Prompt
Among the records that follow, find the line with "obtain ⟨hrow, rfl⟩" and the line with "have hrst := hrow.resolve_left". Set down those lines and all lines between them exactly, without adding anything.

[Collected data entries]
::::
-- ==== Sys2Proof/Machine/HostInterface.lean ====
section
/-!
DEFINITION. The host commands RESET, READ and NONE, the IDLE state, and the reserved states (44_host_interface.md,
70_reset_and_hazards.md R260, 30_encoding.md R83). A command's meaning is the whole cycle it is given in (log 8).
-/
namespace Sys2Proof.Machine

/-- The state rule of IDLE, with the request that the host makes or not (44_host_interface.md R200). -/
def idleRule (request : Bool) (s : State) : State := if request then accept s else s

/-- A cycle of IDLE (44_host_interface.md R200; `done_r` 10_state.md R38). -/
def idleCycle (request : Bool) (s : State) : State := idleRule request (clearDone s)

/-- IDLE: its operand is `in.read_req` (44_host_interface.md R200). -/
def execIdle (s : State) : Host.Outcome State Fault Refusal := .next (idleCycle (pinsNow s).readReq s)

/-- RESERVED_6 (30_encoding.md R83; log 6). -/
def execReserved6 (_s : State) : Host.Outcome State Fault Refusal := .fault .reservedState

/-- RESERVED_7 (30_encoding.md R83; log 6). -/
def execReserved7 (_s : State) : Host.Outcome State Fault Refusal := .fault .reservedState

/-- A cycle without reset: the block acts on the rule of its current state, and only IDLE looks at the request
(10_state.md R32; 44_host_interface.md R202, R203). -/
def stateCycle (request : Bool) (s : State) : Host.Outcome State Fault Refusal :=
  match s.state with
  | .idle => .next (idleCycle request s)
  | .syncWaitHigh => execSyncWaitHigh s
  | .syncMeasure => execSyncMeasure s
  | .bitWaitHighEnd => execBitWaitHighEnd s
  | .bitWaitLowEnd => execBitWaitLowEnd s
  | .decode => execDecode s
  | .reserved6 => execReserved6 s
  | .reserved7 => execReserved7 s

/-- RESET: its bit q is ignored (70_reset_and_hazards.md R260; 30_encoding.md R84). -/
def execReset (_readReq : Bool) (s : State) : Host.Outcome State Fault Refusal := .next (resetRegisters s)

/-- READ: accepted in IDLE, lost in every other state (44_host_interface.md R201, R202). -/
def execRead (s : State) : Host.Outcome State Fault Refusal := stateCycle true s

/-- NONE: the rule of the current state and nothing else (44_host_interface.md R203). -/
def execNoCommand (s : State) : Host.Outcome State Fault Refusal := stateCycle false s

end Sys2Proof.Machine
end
::::
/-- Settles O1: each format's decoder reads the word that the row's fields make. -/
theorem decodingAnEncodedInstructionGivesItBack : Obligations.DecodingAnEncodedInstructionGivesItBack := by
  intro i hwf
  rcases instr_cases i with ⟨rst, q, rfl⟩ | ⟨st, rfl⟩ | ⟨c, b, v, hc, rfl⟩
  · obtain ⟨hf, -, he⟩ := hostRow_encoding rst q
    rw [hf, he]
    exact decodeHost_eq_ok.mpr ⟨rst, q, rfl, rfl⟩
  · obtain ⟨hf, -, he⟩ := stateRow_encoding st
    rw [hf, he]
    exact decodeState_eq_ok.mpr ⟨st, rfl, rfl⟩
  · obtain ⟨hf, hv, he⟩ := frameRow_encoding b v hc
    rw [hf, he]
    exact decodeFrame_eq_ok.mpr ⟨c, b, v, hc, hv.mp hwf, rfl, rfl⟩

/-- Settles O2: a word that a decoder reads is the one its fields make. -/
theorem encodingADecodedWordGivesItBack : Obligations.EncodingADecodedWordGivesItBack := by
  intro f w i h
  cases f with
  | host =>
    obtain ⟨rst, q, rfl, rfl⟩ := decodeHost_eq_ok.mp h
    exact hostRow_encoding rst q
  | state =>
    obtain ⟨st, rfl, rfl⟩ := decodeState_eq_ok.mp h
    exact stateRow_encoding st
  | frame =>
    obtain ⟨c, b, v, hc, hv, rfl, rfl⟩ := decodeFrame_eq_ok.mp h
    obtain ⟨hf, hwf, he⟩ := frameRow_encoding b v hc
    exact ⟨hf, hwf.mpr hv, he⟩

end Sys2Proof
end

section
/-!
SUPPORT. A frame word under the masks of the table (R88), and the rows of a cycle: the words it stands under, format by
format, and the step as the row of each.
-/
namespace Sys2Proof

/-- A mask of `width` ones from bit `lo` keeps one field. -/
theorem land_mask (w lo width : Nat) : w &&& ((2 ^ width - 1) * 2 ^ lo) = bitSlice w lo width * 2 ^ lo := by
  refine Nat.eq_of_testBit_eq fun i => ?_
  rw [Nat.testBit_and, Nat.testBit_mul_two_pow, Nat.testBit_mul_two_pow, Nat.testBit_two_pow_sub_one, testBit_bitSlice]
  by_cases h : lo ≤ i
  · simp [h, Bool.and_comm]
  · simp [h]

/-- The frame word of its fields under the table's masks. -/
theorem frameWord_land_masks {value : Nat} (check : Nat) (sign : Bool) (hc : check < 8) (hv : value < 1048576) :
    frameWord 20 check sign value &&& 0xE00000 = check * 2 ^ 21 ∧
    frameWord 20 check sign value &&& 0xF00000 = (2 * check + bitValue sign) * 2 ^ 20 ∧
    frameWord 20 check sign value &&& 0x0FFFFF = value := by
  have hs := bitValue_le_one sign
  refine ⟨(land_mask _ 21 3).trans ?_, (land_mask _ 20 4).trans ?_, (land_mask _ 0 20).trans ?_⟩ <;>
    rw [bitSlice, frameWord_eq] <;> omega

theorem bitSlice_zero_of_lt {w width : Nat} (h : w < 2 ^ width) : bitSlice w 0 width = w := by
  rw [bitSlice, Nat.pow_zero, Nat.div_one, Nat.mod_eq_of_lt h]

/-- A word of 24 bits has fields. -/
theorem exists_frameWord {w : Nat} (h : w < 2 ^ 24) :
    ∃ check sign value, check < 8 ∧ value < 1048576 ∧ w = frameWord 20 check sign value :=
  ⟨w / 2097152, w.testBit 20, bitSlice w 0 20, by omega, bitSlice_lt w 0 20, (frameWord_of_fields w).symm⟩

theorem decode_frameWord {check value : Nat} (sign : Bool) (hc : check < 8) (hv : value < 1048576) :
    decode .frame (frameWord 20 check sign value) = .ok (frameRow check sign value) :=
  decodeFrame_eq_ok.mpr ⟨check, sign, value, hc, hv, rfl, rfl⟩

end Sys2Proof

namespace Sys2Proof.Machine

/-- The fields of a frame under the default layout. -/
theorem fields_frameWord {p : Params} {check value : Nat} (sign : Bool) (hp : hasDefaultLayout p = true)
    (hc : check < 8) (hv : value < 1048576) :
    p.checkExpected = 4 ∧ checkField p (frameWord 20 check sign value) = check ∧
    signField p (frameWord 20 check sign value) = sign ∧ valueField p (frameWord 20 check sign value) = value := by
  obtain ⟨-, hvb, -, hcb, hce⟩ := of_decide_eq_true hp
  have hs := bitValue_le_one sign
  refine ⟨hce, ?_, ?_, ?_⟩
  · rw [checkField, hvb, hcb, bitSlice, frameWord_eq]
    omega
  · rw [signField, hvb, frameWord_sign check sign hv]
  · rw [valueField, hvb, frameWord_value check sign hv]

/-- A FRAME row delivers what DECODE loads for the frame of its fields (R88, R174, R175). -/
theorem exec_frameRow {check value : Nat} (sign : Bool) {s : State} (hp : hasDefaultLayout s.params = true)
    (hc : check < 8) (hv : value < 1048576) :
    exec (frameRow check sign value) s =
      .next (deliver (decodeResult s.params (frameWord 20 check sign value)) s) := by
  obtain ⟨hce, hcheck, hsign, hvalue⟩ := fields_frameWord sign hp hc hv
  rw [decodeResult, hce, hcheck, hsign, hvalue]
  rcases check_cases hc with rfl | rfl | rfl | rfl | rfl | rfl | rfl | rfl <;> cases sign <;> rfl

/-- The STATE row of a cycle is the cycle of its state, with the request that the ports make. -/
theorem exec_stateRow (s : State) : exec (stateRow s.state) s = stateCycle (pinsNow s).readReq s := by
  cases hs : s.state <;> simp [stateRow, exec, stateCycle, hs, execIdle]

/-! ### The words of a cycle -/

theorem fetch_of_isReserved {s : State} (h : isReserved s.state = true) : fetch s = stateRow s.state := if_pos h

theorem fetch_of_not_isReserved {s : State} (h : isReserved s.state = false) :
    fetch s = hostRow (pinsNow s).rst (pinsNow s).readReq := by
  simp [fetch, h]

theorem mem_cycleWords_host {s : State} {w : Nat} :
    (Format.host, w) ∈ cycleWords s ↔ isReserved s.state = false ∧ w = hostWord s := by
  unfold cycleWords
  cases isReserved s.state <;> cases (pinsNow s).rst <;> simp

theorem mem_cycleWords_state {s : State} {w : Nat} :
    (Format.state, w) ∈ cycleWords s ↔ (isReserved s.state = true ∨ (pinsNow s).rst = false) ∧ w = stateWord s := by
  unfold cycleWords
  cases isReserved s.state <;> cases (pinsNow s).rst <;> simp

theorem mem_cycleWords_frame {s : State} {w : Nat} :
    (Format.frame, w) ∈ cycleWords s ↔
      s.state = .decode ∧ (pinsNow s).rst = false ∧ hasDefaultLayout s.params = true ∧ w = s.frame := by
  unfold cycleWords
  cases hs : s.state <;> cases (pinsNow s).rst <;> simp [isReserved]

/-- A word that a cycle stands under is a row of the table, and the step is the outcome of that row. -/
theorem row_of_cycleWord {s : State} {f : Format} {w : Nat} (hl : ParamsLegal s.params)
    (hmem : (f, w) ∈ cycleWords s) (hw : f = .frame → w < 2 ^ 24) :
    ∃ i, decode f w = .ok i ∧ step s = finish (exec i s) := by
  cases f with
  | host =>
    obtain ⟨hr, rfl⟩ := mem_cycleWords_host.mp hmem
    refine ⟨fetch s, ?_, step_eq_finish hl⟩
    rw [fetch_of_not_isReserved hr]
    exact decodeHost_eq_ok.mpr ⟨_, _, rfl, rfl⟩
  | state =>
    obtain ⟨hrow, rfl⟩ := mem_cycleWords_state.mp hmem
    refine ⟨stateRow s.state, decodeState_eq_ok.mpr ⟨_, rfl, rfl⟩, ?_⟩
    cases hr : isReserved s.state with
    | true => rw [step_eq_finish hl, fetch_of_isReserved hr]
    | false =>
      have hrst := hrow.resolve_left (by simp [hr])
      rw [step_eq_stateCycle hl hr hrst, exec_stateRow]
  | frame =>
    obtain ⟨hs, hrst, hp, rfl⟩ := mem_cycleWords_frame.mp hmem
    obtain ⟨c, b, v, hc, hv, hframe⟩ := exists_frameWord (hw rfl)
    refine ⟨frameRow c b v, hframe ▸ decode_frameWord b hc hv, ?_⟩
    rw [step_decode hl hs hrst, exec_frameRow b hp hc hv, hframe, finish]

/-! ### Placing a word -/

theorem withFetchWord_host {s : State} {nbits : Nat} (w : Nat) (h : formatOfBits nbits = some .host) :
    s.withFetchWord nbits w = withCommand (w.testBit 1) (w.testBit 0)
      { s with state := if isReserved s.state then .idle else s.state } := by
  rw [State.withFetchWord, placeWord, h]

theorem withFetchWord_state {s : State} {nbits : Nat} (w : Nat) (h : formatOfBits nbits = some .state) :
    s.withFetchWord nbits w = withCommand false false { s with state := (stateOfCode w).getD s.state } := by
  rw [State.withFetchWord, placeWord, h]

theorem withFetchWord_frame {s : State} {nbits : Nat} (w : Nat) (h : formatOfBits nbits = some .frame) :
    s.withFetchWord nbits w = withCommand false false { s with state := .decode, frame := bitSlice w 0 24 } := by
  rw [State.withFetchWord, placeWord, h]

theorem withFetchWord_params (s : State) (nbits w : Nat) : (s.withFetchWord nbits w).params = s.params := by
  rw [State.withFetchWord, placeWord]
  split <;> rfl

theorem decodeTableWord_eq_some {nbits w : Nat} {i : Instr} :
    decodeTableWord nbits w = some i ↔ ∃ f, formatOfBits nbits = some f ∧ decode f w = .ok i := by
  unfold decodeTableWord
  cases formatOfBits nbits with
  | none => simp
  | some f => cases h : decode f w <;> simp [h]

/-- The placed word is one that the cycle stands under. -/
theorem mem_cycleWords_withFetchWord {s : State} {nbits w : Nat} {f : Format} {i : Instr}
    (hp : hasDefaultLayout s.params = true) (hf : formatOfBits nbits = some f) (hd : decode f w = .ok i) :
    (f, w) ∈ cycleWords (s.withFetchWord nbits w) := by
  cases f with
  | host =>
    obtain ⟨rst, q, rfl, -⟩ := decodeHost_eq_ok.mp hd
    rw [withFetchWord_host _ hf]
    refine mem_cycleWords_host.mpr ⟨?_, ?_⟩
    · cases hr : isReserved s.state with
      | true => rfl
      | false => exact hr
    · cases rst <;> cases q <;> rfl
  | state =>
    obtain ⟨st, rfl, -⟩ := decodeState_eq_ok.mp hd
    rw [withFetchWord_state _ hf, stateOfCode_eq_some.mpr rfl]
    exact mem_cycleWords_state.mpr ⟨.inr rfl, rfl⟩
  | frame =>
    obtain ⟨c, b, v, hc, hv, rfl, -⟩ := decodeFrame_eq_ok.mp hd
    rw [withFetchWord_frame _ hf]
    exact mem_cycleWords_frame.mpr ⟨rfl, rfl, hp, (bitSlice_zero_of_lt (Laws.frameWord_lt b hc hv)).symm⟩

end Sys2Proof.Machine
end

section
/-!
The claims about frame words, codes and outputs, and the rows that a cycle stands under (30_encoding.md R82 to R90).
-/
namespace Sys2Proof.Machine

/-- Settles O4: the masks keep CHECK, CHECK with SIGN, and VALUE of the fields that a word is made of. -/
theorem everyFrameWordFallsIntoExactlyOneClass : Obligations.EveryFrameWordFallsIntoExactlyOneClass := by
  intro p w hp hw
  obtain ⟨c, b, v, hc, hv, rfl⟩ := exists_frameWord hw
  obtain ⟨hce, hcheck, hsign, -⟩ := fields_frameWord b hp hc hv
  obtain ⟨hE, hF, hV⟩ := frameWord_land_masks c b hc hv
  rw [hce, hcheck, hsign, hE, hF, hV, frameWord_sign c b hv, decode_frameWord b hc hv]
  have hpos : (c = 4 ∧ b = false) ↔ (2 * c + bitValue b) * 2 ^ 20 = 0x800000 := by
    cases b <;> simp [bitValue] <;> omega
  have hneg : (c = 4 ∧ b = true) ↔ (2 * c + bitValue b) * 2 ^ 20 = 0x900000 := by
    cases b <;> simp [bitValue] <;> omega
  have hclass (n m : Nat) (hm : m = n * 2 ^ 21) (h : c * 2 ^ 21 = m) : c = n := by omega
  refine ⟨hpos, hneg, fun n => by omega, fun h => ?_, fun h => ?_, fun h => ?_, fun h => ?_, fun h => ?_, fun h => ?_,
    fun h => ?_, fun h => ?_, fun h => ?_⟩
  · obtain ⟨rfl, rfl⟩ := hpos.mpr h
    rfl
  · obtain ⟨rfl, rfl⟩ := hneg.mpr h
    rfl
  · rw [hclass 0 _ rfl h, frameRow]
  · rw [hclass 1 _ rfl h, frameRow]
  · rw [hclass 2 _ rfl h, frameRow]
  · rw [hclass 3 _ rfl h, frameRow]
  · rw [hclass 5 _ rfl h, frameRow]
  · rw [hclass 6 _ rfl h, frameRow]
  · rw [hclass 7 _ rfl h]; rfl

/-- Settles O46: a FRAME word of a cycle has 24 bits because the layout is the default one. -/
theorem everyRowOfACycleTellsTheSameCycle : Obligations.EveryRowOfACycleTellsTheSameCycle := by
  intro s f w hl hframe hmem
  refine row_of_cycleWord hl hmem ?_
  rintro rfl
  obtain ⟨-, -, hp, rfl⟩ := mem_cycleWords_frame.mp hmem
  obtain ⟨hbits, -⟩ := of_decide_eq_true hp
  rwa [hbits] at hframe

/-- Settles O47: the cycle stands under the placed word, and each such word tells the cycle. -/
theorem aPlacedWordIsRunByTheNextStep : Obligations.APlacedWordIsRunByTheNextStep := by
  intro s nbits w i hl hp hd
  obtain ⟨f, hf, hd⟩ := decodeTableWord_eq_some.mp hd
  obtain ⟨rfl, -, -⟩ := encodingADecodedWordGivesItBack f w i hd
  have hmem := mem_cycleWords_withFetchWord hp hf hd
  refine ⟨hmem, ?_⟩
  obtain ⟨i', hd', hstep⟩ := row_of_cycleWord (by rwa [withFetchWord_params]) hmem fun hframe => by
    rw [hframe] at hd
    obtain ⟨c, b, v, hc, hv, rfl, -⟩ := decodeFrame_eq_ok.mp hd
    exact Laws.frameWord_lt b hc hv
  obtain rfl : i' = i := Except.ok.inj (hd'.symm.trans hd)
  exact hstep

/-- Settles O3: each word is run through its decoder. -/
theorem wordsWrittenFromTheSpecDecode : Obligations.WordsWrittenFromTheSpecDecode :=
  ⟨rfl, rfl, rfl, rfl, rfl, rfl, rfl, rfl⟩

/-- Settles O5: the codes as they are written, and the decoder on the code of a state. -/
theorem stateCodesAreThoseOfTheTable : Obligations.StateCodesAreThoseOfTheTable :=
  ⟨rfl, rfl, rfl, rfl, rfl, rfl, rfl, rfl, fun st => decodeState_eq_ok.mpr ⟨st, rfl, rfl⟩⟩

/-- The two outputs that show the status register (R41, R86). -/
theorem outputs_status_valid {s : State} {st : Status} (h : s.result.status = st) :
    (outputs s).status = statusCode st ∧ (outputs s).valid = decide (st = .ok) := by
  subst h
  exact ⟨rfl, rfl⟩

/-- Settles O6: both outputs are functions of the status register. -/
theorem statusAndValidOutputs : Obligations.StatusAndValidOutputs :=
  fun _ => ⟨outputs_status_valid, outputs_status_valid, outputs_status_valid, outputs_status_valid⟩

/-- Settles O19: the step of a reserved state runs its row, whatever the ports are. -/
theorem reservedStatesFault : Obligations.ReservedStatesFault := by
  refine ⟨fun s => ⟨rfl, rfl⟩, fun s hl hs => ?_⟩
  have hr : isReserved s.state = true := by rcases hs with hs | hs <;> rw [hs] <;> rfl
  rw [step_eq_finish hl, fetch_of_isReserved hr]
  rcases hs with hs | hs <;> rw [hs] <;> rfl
::::
Output for this exercise
    obtain ⟨hrow, rfl⟩ := mem_cycleWords_state.mp hmem
    refine ⟨stateRow s.state, decodeState_eq_ok.mpr ⟨_, rfl, rfl⟩, ?_⟩
    cases hr : isReserved s.state with
    | true => rw [step_eq_finish hl, fetch_of_isReserved hr]
    | false =>
      have hrst := hrow.resolve_left (by simp [hr])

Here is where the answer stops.